Бродил только по окраинам.

Некоторые говорили — пьёт.

Но мне казалось, что не пьёт, а просто молчит, тоскует и ждёт неизбежности. Было мучительно знать, что вот сейчас он у себя взаперти — и ничем помочь нельзя.

Я действительно решила бежать окончательно весной вместе с обычным отъездом из Петербурга. Не очень демонстративно, без громких слов и истерик, никого не обижая.

Куда бежать? НЕ В НАРОД! Народ — было очень туманно. А к ЗЕМЛЕ!

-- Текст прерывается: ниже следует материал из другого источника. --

-- ==== Sys2Proof/Word.lean ====
section
/-! DEFINITION. The word type and the slot index type of the block (00_scope.md R6, R8; 10_state.md R31). -/

namespace Sys2Proof

/-- A Word: an unsigned integer of the fixed width `W = 32` (R6). -/
abbrev Word := BitVec 32

/-- A slot index of the register space: the 5-bit index port `h_idx` (R31, R82, R91). -/
abbrev Slot := BitVec 5

end Sys2Proof
end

Сначала просто будет нормальное лето на юге. Но осенью вместе со всеми не возвращаться в Петербург. Осенью на Чёрном море, огромные, свободные бури. На лиманах можно охотиться на уток. Компания у меня — штукатур Леонтий, слесарь Шлигельмильх, банщик Винтура. Скитаемся в высоких сапогах по плавням. Вечером по морскому берегу домой. В ушах вой ветра, свободно, легко. Петербург провалился. ДОЛОЙ КУЛЬТУРУ, ДОЛОЙ РЫЖИЙ ТУМАН. Долой «Башню» и философию. Есть там только один заложник. Это человек, символ страшного мира, точка приложения всей муки его, единственная правда о нём, а может быть, и единственное, мукой купленное, оправдание его — АЛЕКСАНДР БЛОК.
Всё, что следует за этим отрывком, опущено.